Ok, lets see if we can clear this up.
Is the device in error (in device manager a SIS 7081 or 7018
Can you Post a screen shot of your device manager? (see my previou post)
Thanks,
Bill


----------



## joe85 (Jan 21, 2008)

*Re: i have no sound*

the 7018 which was in error i delted that driver now but yeh basically it had a yellow explanation mark on the driver and error code 10 when i tried to install it. I have tried downloading 7081 and all it comes up with is open file at first then i open the files and it recomends to extract files so i do then nothing


----------



## BCCOMP (Jul 9, 2007)

*Re: i have no sound*

Can you Post a screen shot of your device manager? (see my previou post)
This is how:
http://www.techsupportforum.com/content/Software/Articles/151.html
Thanks,
Bill


----------



## joe85 (Jan 21, 2008)

*Re: i have no sound*

this is the shot


----------



## joe85 (Jan 21, 2008)

*Re: i have no sound*

eie u get the screenshot


----------



## Deleted090308 (Jan 25, 2007)

*Re: i have no sound*

Looks OK.

Let's see if PC Wizard (link in my signature) can give us some hints.

In PC Wizard - click the Multimedia icon. Please post a screenshot.


----------



## joe85 (Jan 21, 2008)

*Re: i have no sound*

i havent got a mulitmedia button


----------



## joe85 (Jan 21, 2008)

*Re: i have no sound*

found it


----------



## joe85 (Jan 21, 2008)

*Re: i have no sound*

got it?


----------



## Deleted090308 (Jan 25, 2007)

*Re: i have no sound*

Thanks.
It's an Intel audio device (as stated before).

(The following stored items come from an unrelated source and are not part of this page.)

-- ==== Sys2Proof/Laws/Client.lean ====
section
/-! SUPPORT. The laws of the client: the block's operations leave it alone, a request changes what it
awaits, an acknowledgement what it knows, and a job's moves leave the session and the snapshots alone. -/

namespace Sys2Proof.Machine

/-! ### The block leaves the client alone -/

theorem writeOperand_client (a : Addr) (v : Byte) (s : State) : (writeOperand a v s).client = s.client := by
  unfold writeOperand
  split
  · rfl
  · unfold storeOperand
    repeat' split
    all_goals first
      | rfl
      | rw [writeBuffer_eq]

theorem writeOperands_client (a : Addr) (bs : List Byte) (s : State) :
    (writeOperands a bs s).client = s.client := by
  induction bs generalizing a s with
  | nil => rfl
  | cons b bs ih => rw [writeOperands, ih, writeOperand_client]

theorem acceptCommand_client {op : BitVec 4} {l : Bool} {f : State → State}
    (hf : ∀ u, (f u).client = u.client) (s : State) : (acceptCommand op l f s).client = s.client := by
  rcases acceptCommand_cases op l f s with ⟨_, h⟩ | ⟨_, _, h⟩ | ⟨_, _, h⟩ <;> rw [h]
  · rfl
  · rw [hf]
    rfl
  · rfl

theorem buildFrame_client (a : Byte) (s : State) : (buildFrame a s).client = s.client := by
  show (writeBytes _ _ _).client = _
  rw [writeBytes_eq]

theorem writeTransact_client (s : State) : (writeTransact s).client = s.client :=
  acceptCommand_client (f := transactAccept) (fun u => buildFrame_client Config.addrOut u) s

theorem writeDrain_client (s : State) : (writeDrain s).client = s.client :=
  acceptCommand_client (f := drainAccept) (fun _ => rfl) s

theorem commandWrite_client (i : Instr) (s : State) : (commandWrite i s).client = s.client := by
  cases i
  · exact acceptCommand_client (f := encodeAccept) (fun u => buildFrame_client u.addr u) s
  · exact acceptCommand_client (f := validateAccept) (fun _ => rfl) s
  · refine acceptCommand_client (fun u => ?_) s
    unfold ensureAwakeAccept
    split <;> rfl
  · exact writeTransact_client s
  · exact writeDrain_client s
  all_goals rfl

/-! ### Requests and acknowledgements -/

/-- A request sets what the client awaits, and nothing else of the client. -/
theorem sendRequest_client (i : Instr) (s : State) :
    (sendRequest i s).client = { s.client with pending := some i, outcome := .undecided } := by
  show ({ (writeTransact _).client with pending := some i, outcome := .undecided } : Client) = _
  rw [writeTransact_client, writeRequest, writeOperand_client, writeOperand_client, writeOperands_client]

/-- Decoding a query's reply settles it, or leaves the session and the snapshots. -/
theorem decodeReply_client (s : State) : (decodeReply s).client.session = s.client.session ∧
    ((decodeReply s).client.snapshots = s.client.snapshots ∨
      ((decodeReply s).client.pending = none ∧ (decodeReply s).client.outcome = .confirmed)) := by
  unfold decodeReply storeDecoded
  repeat' split
  all_goals first
    | exact ⟨rfl, .inr ⟨rfl, rfl⟩⟩
    | exact ⟨rfl, .inl rfl⟩

/-- What an acknowledgement leaves: the session and the snapshots as they were, or nothing awaited and a
confirmed outcome, when TRANSACT had returned OK and something was awaited. -/
theorem exec_ack_client {i : Instr} (h : i.isAck = true) {s t : State} (he : exec i s = .next t) :
    (t.client.session = s.client.session ∧ t.client.snapshots = s.client.snapshots) ∨
    (transactOk s = true ∧ replyBegins i s = true ∧ s.client.pending ≠ none ∧
      t.client.pending = none ∧ t.client.outcome = .confirmed) := by
  have key : ∀ (b : Bool) (u : State), exec i s = .next (testAck i b u s) →
      (b = true → s.client.pending ≠ none) →
      ((u.client.session = s.client.session ∧ u.client.snapshots = s.client.snapshots) ∨
        (u.client.pending = none ∧ u.client.outcome = .confirmed)) →
      (t.client.session = s.client.session ∧ t.client.snapshots = s.client.snapshots) ∨
      (transactOk s = true ∧ replyBegins i s = true ∧ s.client.pending ≠ none ∧
        t.client.pending = none ∧ t.client.outcome = .confirmed) := by
    intro b u hx hb hu
    rw [hx, Host.Outcome.next.injEq] at he
    rcases testAck_cases i b u s with ⟨_, hc⟩ | ⟨_, _, hc⟩ | ⟨h1, h2, h3, hc⟩ <;> rw [← he, hc]
    · exact .inl ⟨rfl, rfl⟩
    · exact .inl ⟨rfl, rfl⟩
    · exact hu.imp id (fun hu => ⟨h1, h2, hb h3, hu⟩)
  cases i <;> simp only [Instr.isAck, Bool.false_eq_true] at h <;> clear h
  · exact key _ _ rfl (fun hb => by simp [of_decide_eq_true hb]) (.inr ⟨rfl, rfl⟩)
  · exact key _ _ rfl (fun hb => by simp [of_decide_eq_true hb]) (.inr ⟨rfl, rfl⟩)
  · exact key _ _ rfl (fun hb => by simp [of_decide_eq_true hb]) (.inr ⟨rfl, rfl⟩)
  · refine key _ _ rfl (fun hb hn => ?_) (.inr ⟨rfl, rfl⟩)
    simp [checkAcknowledged, hn] at hb
  · refine key _ _ rfl (fun hb hn => ?_) ?_
    · simp [queryAwaited, hn] at hb
    · obtain ⟨h1, h2⟩ := decodeReply_client s
      exact h2.imp (fun h2 => ⟨h1, h2⟩) id

/-- No instruction leaves time on a session that is off (R268). -/
theorem exec_session_off {i : Instr} {s t : State} (he : exec i s = .next t)
    (h : s.client.session.mode = .off → s.client.session.remaining = 0) :
    t.client.session.mode = .off → t.client.session.remaining = 0 := by
  have key : ∀ (b : Bool) (u : State), exec i s = .next (testAck i b u s) →
      (u.client.session.mode = .off → u.client.session.remaining = 0) →
      t.client.session.mode = .off → t.client.session.remaining = 0 := by
    intro b u hx hu
    rw [hx, Host.Outcome.next.injEq] at he
    rcases testAck_cases i b u s with ⟨_, hc⟩ | ⟨_, _, hc⟩ | ⟨_, _, _, hc⟩ <;> rw [← he, hc]
    · exact h
    · exact h
    · exact hu
  rcases instr_kinds i with hi | hi | hi
  · rw [exec_command hi] at he
    cases he
    rw [commandWrite_client]
    exact h
  · rw [exec_request hi] at he
    cases he
    rw [sendRequest_client]
    exact h
  · cases i <;> simp only [Instr.isAck, Bool.false_eq_true] at hi <;> clear hi
    · exact key _ _ rfl (fun _ => rfl)
    · exact key _ _ rfl (fun hc => absurd hc (by simp [confirmSession, sessionOf]))
    · exact key _ _ rfl (fun hc => absurd hc (by simp [confirmSession, sessionOf]))
    · refine key _ _ rfl (fun hc => ?_)
      have := h hc
      simp [confirmSession, decrementSession, this]
    · refine key _ _ rfl ?_
      rw [(decodeReply_client s).1]
      exact h

/-! ### Jobs and ticks -/

/-- A CHECK that is over is followed by the renewal test, any other operation by nothing (R269). -/
theorem endJob_check {j : Job} {c : Byte} (h : j.request = .check c) (s : State) :
    endJob j s = renewSession (setJob none s) := by
  simp only [endJob, h]

theorem endJob_other {j : Job} (h : ∀ c, j.request ≠ .check c) (s : State) : endJob j s = setJob none s := by
  unfold endJob
  split
  · exact absurd ‹_› (h _)
  all_goals rfl

/-- What the end of an attempt does: the operation ends, or another attempt starts (R268). -/
theorem settleJob_cases (j : Job) (s : State) :
    ((s.client.outcome = .confirmed ∨ j.attempts ≤ 1) ∧ settleJob j s = endJob j s) ∨
    (s.client.outcome ≠ .confirmed ∧ 1 < j.attempts ∧
      settleJob j s = setJob (some { j with attempts := j.attempts - 1, stage := .wake }) s) := by
  unfold settleJob jobFailed
  split
  · exact .inl ⟨.inl ‹_›, rfl⟩
  · split
    · exact .inl ⟨.inr ‹_›, rfl⟩
    · exact .inr ⟨‹_›, Nat.lt_of_not_le ‹_›, rfl⟩

/-- The end of an attempt leaves everything of the client but the job alone. -/
theorem settleJob_client (j : Job) (s : State) :
    (settleJob j s).client = { s.client with job := (settleJob j s).client.job } := by
  rw [settleJob_eq_setJob]
  rfl

theorem testReply_session_off {s t : State} {j : Job} (he : testReply j s = .next t)
    (h : s.client.session.mode = .off → s.client.session.remaining = 0) :
    t.client.session.mode = .off → t.client.session.remaining = 0 := by
  unfold testReply at he
  split at he
  · split at he
    · obtain ⟨u, hu, hf⟩ := andThen_next he
      cases hf
      rw [settleJob_client]
      exact exec_session_off hu h
    · cases he
      rw [settleJob_client]
      exact h
  · cases he
    rw [settleJob_client]
    exact h

theorem clientMove_session_off {s t : State} (he : clientMove s = .next t)
    (h : s.client.session.mode = .off → s.client.session.remaining = 0) :
    t.client.session.mode = .off → t.client.session.remaining = 0 := by
  unfold clientMove at he
  split at he
  · unfold moveJob at he
    split at he
    · split at he
      · cases he
        exact h
      · obtain ⟨u, hu, hf⟩ := andThen_next he
        cases hf
        exact exec_session_off (t := u) hu h
    · split at he <;> cases he <;> exact h
    · split at he
      · cases he
        exact h
      · obtain ⟨u, hu, hf⟩ := andThen_next he
        cases hf
        exact exec_session_off (t := u) hu h
    · split at he
      · unfold finishAttempt at he
        split at he
        · cases he
          rw [settleJob_client]
          exact h
        · split at he
          · exact testReply_session_off he h
          · cases he
            rw [settleJob_client]
            exact h
      · cases he
        exact h
  · cases he
    exact h

/-- A tick changes the job, the round robin and the record of runs, and nothing else of the client. -/
theorem tickTask_client (s : State) :
    (tickTask s).client = { s.client with
      job := (tickTask s).client.job, nextTask := (tickTask s).client.nextTask,
      lastRun := (tickTask s).client.lastRun } := by
  unfold tickTask
  split
  · unfold startTask
    split <;> rfl
  · rfl

end Sys2Proof.Machine
end

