/-! ### Steps and runs in a hold -/

/-- No event but the PHY's report and RST ends a hold. POLL is apart, as it alone moves the events to come. -/
theorem runEvent_holding {e : Event} {s t : State} (h : Holding s) (hreport : e ≠ .txIdle true) (hreset : e ≠ .rst)
    (hpoll : e ≠ .poll) (he : runEvent e s = .next t) : Waits s t := by
  have hb := h.busy
  have instruction : ∀ i, exec i s = .next t → Waits s t := fun i hx => by
    rw [exec_busy hb hx]
    rfl
  cases e with
  | write a v =>
    change clientWrite a v s = .next t at he
    by_cases ha : a = regCmd
    · subst ha
      cases hd : decodeCommand v with
      | ok i => exact instruction i ((clientWrite_command hd s).symm.trans he)
      | error r =>
        cases (clientWrite_illegal hd s).symm.trans he
        rw [illegalCommand_busy v hb]
        rfl
    · cases (clientWrite_operand ha v s).symm.trans he
      rw [writeOperand_busy a v hb]
      rfl
  | payload bs =>
    simp only [runEvent, clientPayload] at he
    split at he
    · exact instruction _ he
    · cases he
  | poll => exact absurd rfl hpoll
  | seq =>
    cases he
    rw [seqStep_holding h]
    rfl
  | client =>
    cases (clientMove_busy hb h.done).symm.trans he
    rfl
  | tick d =>
    rw [clientTick_busy hb he]
    rfl
  | call c =>
    cases hj : s.client.job with
    | some j => cases (clientCall_concurrent hj c).symm.trans he
    | none =>
      cases (clientCall_starts hj c).symm.trans he
      rfl
  | clockTo ms =>
    simp only [runEvent, clockTo] at he
    split at he <;> cases he
    rfl
  | phyRemove k =>
    simp only [runEvent, phyRemove] at he
    split at he <;> cases he
    rfl
  | line v err =>
    obtain ⟨bs, -, hq⟩ := phyReceive_eq v err s
    cases he
    rw [hq]
    rfl
  | txIdle b =>
    cases b with
    | true => exact absurd rfl hreport
    | false =>
      cases he
      have hsame : { s with txIdle := false } = s := by rw [← h.txIdle]
      rw [hsame]
      rfl
  | rst => exact absurd rfl hreset
  | read a | rx bs =>
    cases he
    rfl

/-- A step in a hold waits, and adds nothing to the events to come (R357). -/
theorem step_holding {s t : State} (h : Holding s) (hreport : .txIdle true ∉ s.inputs) (hreset : .rst ∉ s.inputs)
    (hs : step s = .next t) : Waits { s with inputs := t.inputs } t ∧ t.inputs ⊆ s.inputs := by
  have hr := (step_cases hs).1
  cases hin : s.inputs with
  | nil =>
    have hidle : idleMove s = .next s := (if_pos h.busy).trans (congrArg _ (seqStep_holding h))
    cases ((step_no_event hr hin).trans hidle).symm.trans hs
    exact ⟨rfl, hin ▸ List.Subset.refl _⟩
  | cons e rest =>
    rw [hin] at hreport hreset
    have he := (step_event hr hin).symm.trans hs
    have hrest : Holding { s with inputs := rest } := ⟨h.phase, h.txIdle, h.done⟩
    by_cases hpoll : e = .poll
    · subst hpoll
      cases he
      exact clientPoll_holding hrest
    · have hw := runEvent_holding hrest (fun hc => hreport (hc ▸ List.mem_cons_self))
        (fun hc => hreset (hc ▸ List.mem_cons_self)) hpoll he
      rw [hw]
      exact ⟨rfl, List.subset_cons_self _ _⟩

Uninstall ALL audio drivers in Control Panel >> Add or remove programs.
If you have iTunes installed - remove that too.

Install the *Intel® Chipset Software Installation Utility*.

Reboot.

Install the *Realtek ALCxxx Driver*.

Reboot again.


----------



## joe85 (Jan 21, 2008)

*Re: i have no sound*

this is what happens when i try the 1st download


----------



## joe85 (Jan 21, 2008)

*Re: i have no sound*

????????


----------



## Deleted090308 (Jan 25, 2007)

*Re: i have no sound*










I have to do some research, but will return.


----------



## joe85 (Jan 21, 2008)

*Re: i have no sound*

now i must of delted a hardware wen i was deleting drivers for auido and nothing works now keeps telling me i need 2 instaull stuff


----------



## Done_Fishin (Oct 10, 2006)

*Re: i have no sound*

Dell must have done something to their boards to make it slightly incompatible with the Intel,drivers ..

A few posts ago your PC had no exclamations marks against your sound devices and I thought we were getting close... I have been monitoring everyones attempts and tryingt to come up with something that no-one had thought of ..

At the moment I would suggest a visit into BIOS and search for the Audio to see if it is disabled there .. If it is, it needs to be enabled .. then a restore to that earlier position where the sound devices were working OK ..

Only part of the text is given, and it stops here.